> [The problem] Where the line with "def clearGroup (s" appears below, start writing out lines exactly, and finish with the line with "offset := w.offset, heldCells", which is included; write out nothing else.

================================

/-- The clear option sets every counter of the group to 0 (R41). -/
def clearGroup (s : State) : CounterGroup → State
  | .dispatch => clearDispatch s
  | .framing => clearFraming s
  | .supervision => clearSupervision s
  | .rejoin => clearRejoin s
  | .storm => clearStorm s
  | .switch => clearSwitch s
  | .ports => clearPorts s

/-- READ-COUNTERS at its owner (R41): the clear option, when it is not given, is 0. The reading and the clear come ahead of
what placing the command's own response counts: an unfetched record that it replaces (R171), parts that a full outbox
discards (R32) (DESIGN CHOICE, assumption log 41). -/
def ownReadCounters (a : CounterArgs) (s : State) : State × Answer :=
  if a.badPresence then (s, bare .badArgument)
  else
    match groupOf a.group, checked flagOf a.clear with
    | some g, some c => (if c = some true then clearGroup s g else s, reading (groupReading s g))
    | _, _ => (s, bare .badArgument)

/-! ### READ-WINDOW (R111) -/

/-- A HELD slot's part of its slot record. -/
def heldReading (s : State) (i : StreamIx) (h : Held) : HeldReading :=
  { seq := h.cell.seq, path := h.path, copyIndex := h.cell.copyIndex, quality := h.quality, arrival := h.arrival,
    origin := h.cell.origin, release := releaseTime s i h.cell.origin }

/-- The slot record of the position of a sequence. -/
def slotReading (s : State) (i : StreamIx) (w : Window) (q : Seq) : SlotReading :=
  { seq := q, slot := q.toNat % w.span, place := placeOf w q,
    held := (s.rejoin.store.read (placeOf w q)).map (heldReading s i) }

/-- READ-WINDOW's body. -/
def windowReading (s : State) (i : StreamIx) (w : Window) (start : Seq) (count : Nat) : WindowReading :=
  { anchored := w.anchored, nr := w.nr, originMark := w.originMark, strayRun := w.strayRun, span := w.span,
    offset := w.offset, heldCells := (heldIn s w).length,
    next := match w.next, lowestHeld s w with | some t, some h => some (t, h.cell.seq) | _, _ => none
    slots := (List.range count).map fun k => slotReading s i w (start + BitVec.ofNat 16 k) }

/-- The count of a READ-WINDOW, clamped to 1 to 16. -/
def countSetting (count : Byte) : Nat × List ClampField :=
  (clampTo 1 16 count.toNat, if clampTo 1 16 count.toNat = count.toNat then [] else [.count])

/-- READ-WINDOW at its owner (R111). -/
def ownReadWindow (index : Byte) (start : Seq) (count : Byte) (s : State) : State × Answer :=
  match streamOf index with
  | none => (s, bare .badArgument)
  | some i =>
    match windowOf s i with
    | none => (s, bare .badArgument)
    | some w =>
      (s, { status := .done, note := (countSetting count).2, body := .window (windowReading s i w start (countSetting count).1) })

/-! ### TUNNEL (R176) -/

/-- The check of an inner frame: the status that refuses it, or none (R176). A TUNNEL whose inner length is 0 or 225 to 255
passes R170's length check and is judged here (DESIGN CHOICE, assumption log 40). -/
def innerRefusal (inner : List Byte) : Option Status :=
  match parseFrame inner with
  | .unknown _ => some .unknownCommand
  | .request .fetch => some .badArgument
  | .request (.tunnel _) => some .badArgument
  | .request _ => if inner.length ≤ 224 then none else some .badArgument
  | .discarded => some .badArgument
  | .ignored => some .badArgument

/-- A port counts an unknown command (R170, R176). -/
def countUnknown (p : Port) (s : State) : State := modPort p (fun x => { x with unknownCommands := bump x.unknownCommands }) s

/-- The TUNNEL-REQUEST of a TUNNEL taken on a port (R176). -/
def tunnelMessage (s : State) (p : Port) (inner : List Byte) : Message :=
  .tunnelRequest s.role p (BitVec.ofNat 8 (s.ports.ranks.get (requesterOfPort p)).val) (s.ports.lp.get p).tag inner

/-- A TUNNEL that passes (R176): the request is placed, an unfetched record discarded, the tunnel slot opened. -/
def openTunnel (p : Port) (inner : List Byte) (s : State) : State :=
  modPort p (fun x =>
    { x with
      responsesDiscarded := if ready s p then bump x.responsesDiscarded else x.responsesDiscarded
      slot := if ready s p then none else x.slot
      tunnel := some { tag := x.tag, timeout := tunnelUs, parts := [], lastPart := none }
      tag := x.tag + 1
      tunnelsSent := bump x.tunnelsSent })
    (place (tunnelMessage s p inner) s)

/-- TUNNEL taken on a port (R176): no response when it passes. -/
def takeTunnel (p : Port) (inner : List Byte) (s : State) : State :=
  match portRefusal 23 anyRank (.lp p) s with
  | some st => placeRecord p (recordOf 23 (bare st)) s
  | none =>
    match innerRefusal inner with
    | some .unknownCommand => placeRecord p (recordOf 23 (bare .unknownCommand)) (countUnknown p s)
    | some st => placeRecord p (recordOf 23 (bare st)) s
    | none => openTunnel p inner s

/-- Messages other than the TUNNEL-REQUEST of a port's tag. -/
def notRequestOf (p : Port) (tag : Byte) (m : OutMsg) : Bool :=
  match m.msg with
  | .tunnelRequest _ q _ t _ => !(decide (q = p) && decide (t = tag))
  | _ => true

/-- The record of a tunnel that timed out (R179). -/
def timeoutRecord : Record := { recordOf 23 (bare .tunnelTimeout) with tunnelled := true }

/-- A tunnel's timeout expires (R179). A TUNNEL-REQUEST that it takes out of the outbox is waited for no more by a pending
reset or a park behind it (DESIGN CHOICE, assumption log 34). -/
def expireTunnel (p : Port) (t : Tunnel) (s : State) : State :=
  modDisp (fun d => { d with outbox := d.outbox.filter (notRequestOf p t.tag) })
    (placeRecord p timeoutRecord
      (modPort p (fun x => { x with tunnel := none, tunnelTimeouts := bump x.tunnelTimeouts }) s))

/-! ### TUNNEL-RESPONSE (R178) -/

/-- A part joins the parts kept, whatever its number: of a number kept twice the first counts, and a later last mark
replaces an earlier one (DESIGN CHOICE, assumption log 42). -/
def keepPart (n : Nat) (last : Bool) (d : List Byte) (t : Tunnel) : Tunnel :=
  { t with parts := t.parts ++ [(n, d)], lastPart := if last then some n else t.lastPart }

/-- The bytes of a part that was kept. -/
def partBytes (t : Tunnel) (n : Nat) : Option (List Byte) := (t.parts.find? fun e => decide (e.1 = n)).map Prod.snd

/-- The bytes of parts 0 up to the given one, when every one of them was kept. -/
def joinedTo (t : Tunnel) : Nat → Option (List Byte)
  | 0 => partBytes t 0
  | n + 1 =>
    match joinedTo t n, partBytes t (n + 1) with
    | some a, some b => some (a ++ b)
    | _, _ => none

/-- The bytes of a complete response (R178). -/
def joinedParts (t : Tunnel) : Option (List Byte) := t.lastPart.bind (joinedTo t)

/-- A part that matches its port's tunnel is kept; the last one missing completes the record (R178). -/
def takePart (p : Port) (t : Tunnel) (s : State) : State :=
  match joinedParts t with
  | some bs => placeRecord p (recordOfBytes bs) (modPort p (fun x => { x with tunnel := none }) s)
  | none => modPort p (fun x => { x with tunnel := some t }) s

/-- A part that finds no matching tunnel (R178). -/
def lateResponse (p : Port) (s : State) : State := modPort p (fun x => { x with lateResponses := bump x.lateResponses }) s

/-- A TUNNEL-RESPONSE is taken (R178). -/
def takeResponse (p : Port) (tag part : Byte) (last : Bool) (d : List Byte) (s : State) : State :=
  match (s.ports.lp.get p).tunnel with
  | none => lateResponse p s
  | some t => if t.tag = tag then takePart p (keepPart part.toNat last d t) s else lateResponse p s

end Sys2Proof.Machine
end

================================

> [Solved exercise]
def clearGroup (s : State) : CounterGroup → State
  | .dispatch => clearDispatch s
  | .framing => clearFraming s
  | .supervision => clearSupervision s
  | .rejoin => clearRejoin s
  | .storm => clearStorm s
  | .switch => clearSwitch s
  | .ports => clearPorts s

/-- READ-COUNTERS at its owner (R41): the clear option, when it is not given, is 0. The reading and the clear come ahead of
what placing the command's own response counts: an unfetched record that it replaces (R171), parts that a full outbox
discards (R32) (DESIGN CHOICE, assumption log 41). -/
def ownReadCounters (a : CounterArgs) (s : State) : State × Answer :=
  if a.badPresence then (s, bare .badArgument)
  else
    match groupOf a.group, checked flagOf a.clear with
    | some g, some c => (if c = some true then clearGroup s g else s, reading (groupReading s g))
    | _, _ => (s, bare .badArgument)

/-! ### READ-WINDOW (R111) -/

/-- A HELD slot's part of its slot record. -/
def heldReading (s : State) (i : StreamIx) (h : Held) : HeldReading :=
  { seq := h.cell.seq, path := h.path, copyIndex := h.cell.copyIndex, quality := h.quality, arrival := h.arrival,
    origin := h.cell.origin, release := releaseTime s i h.cell.origin }

/-- The slot record of the position of a sequence. -/
def slotReading (s : State) (i : StreamIx) (w : Window) (q : Seq) : SlotReading :=
  { seq := q, slot := q.toNat % w.span, place := placeOf w q,
    held := (s.rejoin.store.read (placeOf w q)).map (heldReading s i) }

/-- READ-WINDOW's body. -/
def windowReading (s : State) (i : StreamIx) (w : Window) (start : Seq) (count : Nat) : WindowReading :=
  { anchored := w.anchored, nr := w.nr, originMark := w.originMark, strayRun := w.strayRun, span := w.span,
    offset := w.offset, heldCells := (heldIn s w).length,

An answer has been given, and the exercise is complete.